This was exactly the reason he'd expected. What it really meant was, the Family was scared stiff of Winston Bartlett. They figured he was going to go to court to try to break the Sentinel's lease.
"Let me ask you a question. Whatever happened to journalistic ethics around here? Remember that Statement of Purpose they have everybody sign before they could be hired. 'All the news, without regard'. . . you know. We were both so damned proud to be a part of that. Now you're helping them kill anything that's the slightest bit controversial. Is that what we've come to?"
"Stone, what the New York Sentinel has come to is to try and stay out of legal shit till their lease is renewed." She brushed an imaginary lock of hair from her face, a residual gesture she once used to stall for time when she actually did have long hair. "Just let it go, won't you? To get the signed and notarized documentation we'd need to run that piece— assuming we even could—would cost a fortune in time and resources."

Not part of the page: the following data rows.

-- ==== Sys2Proof/Machine/Flags.lean ====
section
/-! DEFINITION. The machine has no flags, condition codes or predicate registers, and no instruction has a flag side
effect (spec/10_state.md R25). The one condition an instruction tests is computed here, from `acc`, when JZ executes. -/

namespace Sys2Proof.Machine

/-- `acc == 0`, in full, through the read-only accessor (spec/40_control.md R88, R92). -/
def accIsZero (s : State) : Bool := decide (s.readAcc = 0)

end Sys2Proof.Machine
end

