-- ==== Sys2Proof/Laws/Ops.lean ====
section
/-! SUPPORT. What each shared operation can do, said once: an equation for each way through it, and an inversion lemma
for what holds when it answers a next state. Provers cite these and unfold no operation. -/

namespace Sys2Proof.Machine

variable {s t : State} {n : Nat}

/-! ## retire (spec/40_control.md R84, R85) -/

@[simp] theorem retire_success (s t : State) : retire s (.success t) = .next (t.setPc (t.pc + 1)) := rfl
@[simp] theorem retire_jumped (s t : State) : retire s (.jumped t) = .next t := rfl
@[simp] theorem retire_held (s : State) : retire s .held = .next s := rfl
@[simp] theorem retire_outOfBounds (s : State) (a : Int) :
    retire s (.raised (.outOfBounds a)) = .next (s.haltSignal .outOfMemory) := rfl
@[simp] theorem retire_invalidOpcode (s : State) :
    retire s (.raised .invalidOpcode) = .next (s.haltSignal .invalidOpcode) := rfl
@[simp] theorem retire_explicitHalt (s : State) (c : ExitCode) :
    retire s (.raised (.explicitHalt c)) = .next (s.halt .explicitHalt c) := rfl
@[simp] theorem retire_other (s : State) (r : OtherReason) :
    retire s (.raised (.other r)) = .next (s.haltSignal .other) := rfl
@[simp] theorem retire_overflow (s : State) :
    retire s (.raised (.undefined .overflow)) = .fault (.undefinedOverflow s) := rfl
@[simp] theorem retire_divideByZero (s : State) :
    retire s (.raised (.undefined .divideByZero)) = .fault (.undefinedDivideByZero s) := rfl

/-- Retiring never refuses. -/
theorem retire_ne_refused (s : State) (r : UnitResult) (q : Refusal) : retire s r ≠ .refused q := by
  rcases r with _ | _ | _ | (_ | _ | _ | _ | (_ | _)) <;> simp [retire, raiseFailure]

/-! ## Operands (spec/20_memory.md R41) -/

theorem withOperand_inBounds (h : n < capacity) (s : State) (use : Int → UnitResult) :
    withOperand n s use = use (s.mem.read n) := by simp [withOperand, checkBound_of_lt h]

theorem withOperand_outOfBounds (h : ¬ n < capacity) (s : State) (use : Int → UnitResult) :
    withOperand n s use = .raised (.outOfBounds n) := by simp [withOperand, h]

theorem storeOperand_inBounds (h : n < capacity) (v : Int) (s : State) :
    storeOperand n v s = .success (s.storeWord n v) := by simp [storeOperand, checkBound_of_lt h]

theorem storeOperand_outOfBounds (h : ¬ n < capacity) (v : Int) (s : State) :
    storeOperand n v s = .raised (.outOfBounds n) := by simp [storeOperand, h]

theorem jumpIf_taken (h : n < capacity) (s : State) : jumpIf true n s = .jumped (s.setPc n) := by
  simp [jumpIf, checkBound_of_lt h]

theorem jumpIf_notTaken (h : n < capacity) (s : State) : jumpIf false n s = .success s := by
  simp [jumpIf, checkBound_of_lt h]

theorem jumpIf_outOfBounds (h : ¬ n < capacity) (taken : Bool) (s : State) :
    jumpIf taken n s = .raised (.outOfBounds n) := by simp [jumpIf, h]

/-! ## The condition of JZ (spec/40_control.md R88) -/

theorem accIsZero_of_zero (h : s.acc = 0) : accIsZero s = true := by simp [accIsZero, State.readAcc, h]

theorem accIsZero_of_ne (h : s.acc ≠ 0) : accIsZero s = false := by simp [accIsZero, State.readAcc, h]

/-! ## The arithmetic unit's policies (spec/41_arithmetic.md R101, R103) -/

theorem settleAcc_inWord {r : Int} (h : inWord s.params.wordBits r = true) :
    settleAcc s r = .success (s.setAcc r) := by simp [settleAcc, h]

theorem settleAcc_wrap {r : Int} (h : inWord s.params.wordBits r = false) (hp : s.params.overflow = .wrap) :
    settleAcc s r = .success (s.setAcc (wrap s.params.wordBits r)) := by simp [settleAcc, h, hp]

theorem settleAcc_undefined {r : Int} (h : inWord s.params.wordBits r = false) (hp : s.params.overflow = .undefined) :
    settleAcc s r = .raised (.undefined .overflow) := by simp [settleAcc, h, hp]

/-! ## The meanings as equations

Each says what `exec` is on one instruction. Rewrite with these before unifying: an `exec` term matched against a shared
operation by unfolding can make Lean unfold `n < 128` in unary. -/

theorem exec_input (n : Nat) (s : State) : exec (.input n) s = execInput n s := rfl
theorem exec_nop (n : Nat) (s : State) : exec (.nop n) s =
    retire s (.success s) := rfl
theorem exec_output (n : Nat) (s : State) : exec (.output n) s =
    retire s (withOperand n s fun y => .success (s.outWrite y)) := rfl
theorem exec_load (n : Nat) (s : State) : exec (.load n) s =
    retire s (withOperand n s fun y => .success (s.setAcc y)) := rfl
theorem exec_store (n : Nat) (s : State) : exec (.store n) s =
    retire s (storeOperand n s.acc s) := rfl
theorem exec_add (n : Nat) (s : State) : exec (.add n) s =
    retire s (withOperand n s fun y => settleAcc s (s.acc + y)) := rfl
theorem exec_sub (n : Nat) (s : State) : exec (.sub n) s =
    retire s (withOperand n s fun y => settleAcc s (s.acc - y)) := rfl
theorem exec_mul (n : Nat) (s : State) : exec (.mul n) s =
    retire s (withOperand n s fun y => settleAcc s (s.acc * y)) := rfl
theorem exec_div (n : Nat) (s : State) : exec (.div n) s =
    retire s (withOperand n s fun y =>
      if y = 0 then divisorZero s else settleAcc s (quot s.acc y)) := rfl
theorem exec_mod (n : Nat) (s : State) : exec (.mod n) s =
    retire s (withOperand n s fun y =>
      if y = 0 then divisorZero s
      else if s.acc = wmin s.params.wordBits ∧ y = -1 then settleModOverflow s
      else .success (s.setAcc (rem s.acc y))) := rfl
theorem exec_jmp (n : Nat) (s : State) : exec (.jmp n) s =
    retire s (jumpIf true n s) := rfl
theorem exec_jz (n : Nat) (s : State) : exec (.jz n) s =
    retire s (jumpIf (accIsZero s) n s) := rfl
theorem exec_halt (n : Nat) (s : State) : exec (.halt n) s =
    retire s (.raised (.explicitHalt (exitCodeOf n))) := rfl
theorem exec_setA (n : Nat) (s : State) : exec (.setA n) s =
    retire s (withOperand n s fun y => .success (s.setAuxA y)) := rfl
theorem exec_setB (n : Nat) (s : State) : exec (.setB n) s =
    retire s (withOperand n s fun y => .success (s.setAuxB y)) := rfl
theorem exec_flat (n : Nat) (s : State) : exec (.flat n) s =
    retire s (.success
      ((s.setAuxA (bitAnd s.params.wordBits s.auxA 1)).setAuxB (bitAnd s.params.wordBits s.auxB 1))) := rfl
theorem exec_and (n : Nat) (s : State) : exec (.and n) s =
    retire s (storeOperand n (bitAnd s.params.wordBits s.auxA s.auxB) s) := rfl
theorem exec_or (n : Nat) (s : State) : exec (.or n) s =
    retire s (storeOperand n (bitOr s.params.wordBits s.auxA s.auxB) s) := rfl
theorem exec_xor (n : Nat) (s : State) : exec (.xor n) s =
    retire s (storeOperand n (bitXor s.params.wordBits s.auxA s.auxB) s) := rfl
theorem exec_not (n : Nat) (s : State) : exec (.not n) s =
    retire s (storeOperand n (bitNot s.params.wordBits s.auxA) s) := rfl

/-- IN by its three ways. -/
theorem execInput_held (h : n < capacity) (hi : s.input = []) : execInput n s = .next s := by
  simp [execInput, checkBound_of_lt h, hi]

theorem execInput_answer (h : n < capacity) {a : InputAnswer} {rest : List InputAnswer} (hi : s.input = a :: rest) :
    execInput n s = receive n a s := by
  simp [execInput, checkBound_of_lt h, hi]

theorem execInput_outOfBounds (h : ¬ n < capacity) : execInput n s = .next (s.haltSignal .outOfMemory) := by
  simp [execInput, h]

/-! ## Inversion: what an operation did when it answered a next state -/

theorem withOperand_next {use : Int → UnitResult} (h : retire s (withOperand n s use) = .next t) :
    t = s.haltSignal .outOfMemory ∨ (n < capacity ∧ retire s (use (s.mem.read n)) = .next t) := by
  by_cases hn : n < capacity
  · rw [withOperand_inBounds hn] at h; exact .inr ⟨hn, h⟩
  · rw [withOperand_outOfBounds hn, retire_outOfBounds, Host.Outcome.next.injEq] at h; exact .inl h.symm

theorem storeOperand_next {v : Int} (h : retire s (storeOperand n v s) = .next t) :
    t = s.haltSignal .outOfMemory ∨ (n < capacity ∧ t = (s.storeWord n v).setPc (s.pc + 1)) := by
  by_cases hn : n < capacity
  · rw [storeOperand_inBounds hn, retire_success, Host.Outcome.next.injEq] at h; exact .inr ⟨hn, h.symm⟩
  · rw [storeOperand_outOfBounds hn, retire_outOfBounds, Host.Outcome.next.injEq] at h; exact .inl h.symm

theorem jumpIf_next {b : Bool} (h : retire s (jumpIf b n s) = .next t) :
    t = s.haltSignal .outOfMemory ∨ (n < capacity ∧ b = true ∧ t = s.setPc n) ∨
      (n < capacity ∧ b = false ∧ t = s.setPc (s.pc + 1)) := by
  by_cases hn : n < capacity
  · cases b
    · rw [jumpIf_notTaken hn, retire_success, Host.Outcome.next.injEq] at h
      exact .inr (.inr ⟨hn, rfl, h.symm⟩)
    · rw [jumpIf_taken hn, retire_jumped, Host.Outcome.next.injEq] at h
      exact .inr (.inl ⟨hn, rfl, h.symm⟩)
  · rw [jumpIf_outOfBounds hn, retire_outOfBounds, Host.Outcome.next.injEq] at h; exact .inl h.symm

/-- R101 in a next state: the exact result where it is a Word, else its wrapping under `wrap`. -/
theorem settleAcc_next {r : Int} (h : retire s (settleAcc s r) = .next t) :
    ∃ v, t = (s.setAcc v).setPc (s.pc + 1) ∧
      ((inWord s.params.wordBits r = true ∧ v = r) ∨
        (s.params.overflow = .wrap ∧ v = wrap s.params.wordBits r)) := by
  cases hr : inWord s.params.wordBits r with
  | true =>
    rw [settleAcc_inWord hr, retire_success, Host.Outcome.next.injEq] at h
    exact ⟨r, h.symm, .inl ⟨rfl, rfl⟩⟩
  | false =>
    cases hp : s.params.overflow with
    | undefined => simp [settleAcc_undefined hr hp] at h
    | wrap =>
      rw [settleAcc_wrap hr hp, retire_success, Host.Outcome.next.injEq] at h
      exact ⟨_, h.symm, .inr ⟨rfl, rfl⟩⟩

/-- R103 in a next state: the halt with OTHER. -/
theorem divisorZero_next (h : retire s (divisorZero s) = .next t) :
    s.params.divZero = .other ∧ t = s.haltSignal .other := by
  cases hp : s.params.divZero <;> simp [divisorZero, hp] at h
  exact ⟨rfl, h.symm⟩

/-- R101's MOD case in a next state: zero. -/
theorem settleModOverflow_next (h : retire s (settleModOverflow s) = .next t) :
    s.params.overflow = .wrap ∧ t = (s.setAcc 0).setPc (s.pc + 1) := by
  cases hp : s.params.overflow <;> simp [settleModOverflow, hp] at h
  exact ⟨rfl, h.symm⟩

theorem answerWord_inWord {bits : Nat} {a : InputAnswer} {v : Int} (h : answerWord bits a = some v) :
    inWord bits v = true := by
  cases a with
  | value x =>
    cases hx : inWord bits x with
    | true =>
      have : x = v := by simpa [answerWord, hx] using h
      exact this ▸ hx
    | false => simp [answerWord, hx] at h
  | nonNumeric => simp [answerWord] at h
  | endOfInput => simp [answerWord] at h

/-- IN in a next state (spec/43_io.md R142, R143, R147). -/
theorem execInput_next (h : execInput n s = .next t) :
    t = s.haltSignal .outOfMemory ∨ (n < capacity ∧ s.input = [] ∧ t = s) ∨
      (n < capacity ∧ ∃ a rest, s.input = a :: rest ∧
        ((∃ v, answerWord s.params.wordBits a = some v ∧
            t = (s.takeAnswer.storeWord n v).setPc (s.pc + 1)) ∨
          (answerWord s.params.wordBits a = none ∧ t = s.takeAnswer.haltSignal .other))) := by
  by_cases hn : n < capacity
  · cases hi : s.input with
    | nil =>
      rw [execInput_held hn hi, Host.Outcome.next.injEq] at h
      exact .inr (.inl ⟨hn, rfl, h.symm⟩)
    | cons a rest =>
      rw [execInput_answer hn hi] at h
      refine .inr (.inr ⟨hn, a, rest, rfl, ?_⟩)
      cases ha : answerWord s.params.wordBits a with
      | some v =>
        simp only [receive, ha, retire_success, Host.Outcome.next.injEq] at h
        exact .inl ⟨v, rfl, h.symm⟩
      | none =>
        simp only [receive, ha, retire_other, Host.Outcome.next.injEq] at h
        exact .inr ⟨rfl, h.symm⟩
  · rw [execInput_outOfBounds hn, Host.Outcome.next.injEq] at h; exact .inl h.symm

/-! ## Inversion of exec: every way an instruction ends in a next state -/

/-- `v` is a Word whenever the registers and memory of `s` hold Words. -/
def WordFrom (s : State) (v : Int) : Prop :=
  1 ≤ s.params.wordBits → inWord s.params.wordBits s.acc = true → inWord s.params.wordBits s.auxA = true →
    inWord s.params.wordBits s.auxB = true →
    (∀ a, a < capacity → inWord s.params.wordBits (s.mem.read a) = true) → inWord s.params.wordBits v = true

/-- The ways the meaning of an instruction that begins in `s` ends in a next state. -/
inductive Effect (s : State) : Instr → State → Prop
  | nop (n : Nat) : Effect s (.nop n) (s.setPc (s.pc + 1))
  /-- JMP, JZ taken: the target passed the check. -/
  | jump (i : Instr) (n : Nat) : (i = .jmp n ∨ (i = .jz n ∧ s.acc = 0)) → n < capacity → Effect s i (s.setPc n)
  /-- JZ not taken. -/
  | fallThrough (n : Nat) : s.acc ≠ 0 → Effect s (.jz n) (s.setPc (s.pc + 1))
  | acc (i : Instr) (n : Nat) (v : Int) : i ∈ [Instr.load n, .add n, .sub n, .mul n, .div n, .mod n] → WordFrom s v →
      Effect s i ((s.setAcc v).setPc (s.pc + 1))
  | setA (n : Nat) : n < capacity → Effect s (.setA n) ((s.setAuxA (s.mem.read n)).setPc (s.pc + 1))
  | setB (n : Nat) : n < capacity → Effect s (.setB n) ((s.setAuxB (s.mem.read n)).setPc (s.pc + 1))
  | flat (n : Nat) : Effect s (.flat n)
      (((s.setAuxA (bitAnd s.params.wordBits s.auxA 1)).setAuxB (bitAnd s.params.wordBits s.auxB 1)).setPc (s.pc + 1))
  | store (i : Instr) (n : Nat) (v : Int) : i ∈ [Instr.store n, .and n, .or n, .xor n, .not n] → n < capacity →
      WordFrom s v → Effect s i ((s.storeWord n v).setPc (s.pc + 1))
  /-- IN with a value. -/
  | receive (n : Nat) (a : InputAnswer) (v : Int) : n < capacity → s.input = a :: s.takeAnswer.input →
      answerWord s.params.wordBits a = some v → Effect s (.input n) ((s.takeAnswer.storeWord n v).setPc (s.pc + 1))
  /-- IN with an error answer. -/
  | inputError (n : Nat) (a : InputAnswer) : s.input = a :: s.takeAnswer.input →
      answerWord s.params.wordBits a = none → Effect s (.input n) (s.takeAnswer.haltSignal .other)
  /-- IN with no answer. -/
  | held (n : Nat) : n < capacity → s.input = [] → Effect s (.input n) s
  | send (n : Nat) : n < capacity → Effect s (.output n) ((s.outWrite (s.mem.read n)).setPc (s.pc + 1))
  | explicitHalt (n : Nat) : Effect s (.halt n) (s.halt .explicitHalt (exitCodeOf n))
  | zeroDivisor (i : Instr) (n : Nat) : i ∈ [Instr.div n, .mod n] → s.mem.read n = 0 → s.params.divZero = .other →
      Effect s i (s.haltSignal .other)
  | outOfBounds (i : Instr) : ¬ i.operand < capacity → Effect s i (s.haltSignal .outOfMemory)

Well, he told himself, there was possibly something to that, from a legal standpoint. But this was not the moment to let sweet reason run riot.
"Okay, look, if you or the Family, or whoever the hell, believe I'm going to go quietly, you'd better get ready for some revisionist thinking. If this piece gets spiked, after all the work I put into it—and dammit, Jane, you know I can document everything I write; that's the way I work—then I bloody well want something back from this gutless rag. Actually, it's something I want from you."
"You're not really in a position to—"
"Hey, don't try to ream me twice in the same morning." He walked around her desk and gazed down at the street. The Sunday‑morning traffic was light. He also noticed that there was a public phone on the corner. Good, he'd be using it in about eight minutes. Then he took a moment to reflect on how nice it was to actually have a window. Of any kind. "You know the saying, the pen is mightier than the sword. I'm about to prove that once and for all, but there's something I need I need a half hour’s face time with one of Bartlett's employees. A certain Dr. Karl Van de Vliet. He runs a company that Bartlett bought out, called the Gerex Corporation. Strictly for fact‑checking. They've got some important clinical trials going on at a clinic in New Jersey that I need to hear about."
She looked at him in sincere disbelief.
"Stone, how on earth am I supposed to—"
"You talk to the Family's lawyers. They've gotta be talking to Bartlett's attorneys by now. Make it happen."